Problem statement ▸
Check each line of the entries for the string "actAckdt". Report only how many lines have it.
Provided information START
theorem masterStore_inv {c : Config} {ev : Event} {w w' : Work} (h : masterStore c ev w = .ok w') :
    w.record.receiveIndex.toNat < c.rxCap ∧
    w' = (w.storedRx w.record.receiveIndex.toNat ev.data).setReceiveIndex (w.record.receiveIndex + 1#8) := by
  simp only [masterStore, bind, Except.bind] at h
  split at h
  · cases h
  · rename_i v hv
    obtain ⟨hi, rfl⟩ := memWrite_inv hv
    cases h
    exact ⟨hi, rfl⟩

/-- All M.ON_EVENT can do (R114 to R127). -/
theorem masterEvent_cases {c : Config} {ev : Event} {w w' : Work} (h : masterEvent c ev w = .ok w') :
    (w.record.status = Status.idle.code ∧ w' = w) ∨
    (w.record.status = Status.mWriteAddr.code ∧ w' = masterWriteAddr w.counted) ∨
    (w.record.status = Status.mWriteData.code ∧ ev.ackstat = true ∧ w' = masterRetry w.counted) ∨
    (w.record.status = Status.mWriteData.code ∧ ev.ackstat = false ∧
      w.record.transmitIndex.toNat < w.record.transmitLength.toNat ∧
      ∃ b, Memory.read w.record.txb w.record.transmitIndex.toNat = some b ∧
        w' = (w.counted.actWr b).setTransmitIndex (w.record.transmitIndex + 1#8)) ∨
    (w.record.status = Status.mWriteData.code ∧ ev.ackstat = false ∧
      w.record.transmitIndex.toNat = w.record.transmitLength.toNat ∧ w' = masterExhausted w.counted) ∨
    (w.record.status = Status.mRepStart.code ∧ w' = repStart w.counted) ∨
    (w.record.status = Status.mRcvData.code ∧ w' = masterRcvData ev w.counted) ∨
    (w.record.status = Status.mAck.code ∧ w.record.receiveIndex.toNat + 1 < w.record.receiveLength.toNat ∧
      w.record.receiveIndex.toNat < c.rxCap ∧
      w' = ((((w.counted.storedRx w.record.receiveIndex.toNat ev.data).setReceiveIndex
        (w.record.receiveIndex + 1#8)).actAckdt false).act .acken).setStatus .mRcvData) ∨
    (w.record.status = Status.mAck.code ∧ w.record.receiveLength.toNat ≤ w.record.receiveIndex.toNat + 1 ∧
      w.record.receiveIndex.toNat < c.rxCap ∧
      ∃ bytes : List Byte, bytes.length = w.record.receiveLength.toNat ∧
        (∀ k < w.record.receiveLength.toNat,
          bytes[k]? = Memory.read (Memory.write w.record.rxb w.record.receiveIndex.toNat ev.data) k) ∧
        w' = (((((w.counted.storedRx w.record.receiveIndex.toNat ev.data).setReceiveIndex
          (w.record.receiveIndex + 1#8)).actAckdt true).act .acken).send .readOk bytes).setStatus .mEndWrite) ∨
    (w.record.status = Status.mEndWrite.code ∧ w' = masterEndWrite w.counted) := by
  by_cases idle : w.record.status = Status.idle.code
  · left
    simp only [masterEvent, masterCase, Work.countEvent, idle, if_true, Status.ofCode_code, Except.ok.injEq] at h
    exact ⟨idle, h.symm⟩
  right
  simp only [masterEvent, Work.countEvent, idle, if_false, masterCase, Work.setEventCount_record] at h
  split at h
  · rename_i hst; exact absurd (Status.ofCode_eq_some hst) idle
  · rename_i hst; cases h; exact .inl ⟨Status.ofCode_eq_some hst, rfl⟩
  · rename_i hst
    have hst := Status.ofCode_eq_some hst
    unfold masterWriteData at h
    split at h
    · rename_i hack; cases h; exact .inr (.inl ⟨hst, hack, rfl⟩)
    rename_i hack
    simp only [Bool.not_eq_true] at hack
    split at h
    · rename_i hlt
      simp only [masterSendNext, bind, Except.bind, Work.setEventCount_record] at h
      split at h
      · cases h
      rename_i b hb
      obtain ⟨-, hb⟩ := memRead_inv hb
      cases h
      exact .inr (.inr (.inl ⟨hst, hack, hlt, b, hb, rfl⟩))
    split at h
    · rename_i heq; cases h; exact .inr (.inr (.inr (.inl ⟨hst, hack, heq, rfl⟩)))
    · cases h
  · rename_i hst; cases h; exact .inr (.inr (.inr (.inr (.inl ⟨Status.ofCode_eq_some hst, rfl⟩))))
  · rename_i hst; cases h; exact .inr (.inr (.inr (.inr (.inr (.inl ⟨Status.ofCode_eq_some hst, rfl⟩)))))
  · rename_i hst
    have hst := Status.ofCode_eq_some hst
    unfold masterAck at h
    split at h
    · rename_i hmore
      simp only [masterAckMore, bind, Except.bind] at h
      split at h
      · cases h
      rename_i v hv
      obtain ⟨hi, rfl⟩ := masterStore_inv hv
      cases h
      exact .inr (.inr (.inr (.inr (.inr (.inr (.inl ⟨hst, hmore, hi, rfl⟩))))))
    · rename_i hlast
      simp only [masterAckLast, bind, Except.bind] at h
      split at h
      · cases h
      rename_i v hv
      obtain ⟨hi, rfl⟩ := masterStore_inv hv
      split at h
      · cases h
      rename_i bytes hb
      obtain ⟨hl, hb⟩ := memReadFrom_inv hb
      cases h
      refine .inr (.inr (.inr (.inr (.inr (.inr (.inr (.inl ⟨hst, Nat.le_of_not_lt hlast, hi, bytes, hl, ?_, rfl⟩)))))))
      intro k hk
      simpa using hb k (by simpa using hk)
  · rename_i hst; cases h; exact .inr (.inr (.inr (.inr (.inr (.inr (.inr (.inr ⟨Status.ofCode_eq_some hst, rfl⟩)))))))
  all_goals cases h

/-! ## The Dispatcher -/

/-- All StageReply can do (R156). -/
theorem stageReply_inv {c : Config} {q : List Byte} {w w' : Work} (h : stageReply c q w = .ok w') :
    ∃ first rest, q = first :: rest ∧
      w' = (((((w.storedTx q).setTransmitLength (BitVec.ofNat 8 q.length)).actWr first).setTransmitIndex
        1#8).setAwaitingReply false).act .ckpRel := by
  cases q with
  | nil => simp [stageReply] at h
  | cons first rest =>
    refine ⟨first, rest, rfl, ?_⟩
    simp only [stageReply, bind, Except.bind] at h
    split at h
    · cases h
    rename_i v hv
    have := memWriteFrom_inv hv
    subst this
    cases h
    rfl

/-- A reply of a length the buffer holds is staged (R156). -/
theorem stageReply_ok {c : Config} {first : Byte} {rest : List Byte} {w : Work} (fits : (first :: rest).length ≤ c.txCap) :
    stageReply c (first :: rest) w = .ok ((((((w.storedTx (first :: rest)).setTransmitLength
      (BitVec.ofNat 8 (first :: rest).length)).actWr first).setTransmitIndex 1#8).setAwaitingReply false).act .ckpRel) := by
  simp only [stageReply, bind, Except.bind]
  rw [memWriteFrom_ok (by simpa using fits)]
  rfl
Provided information END
Response ▸
2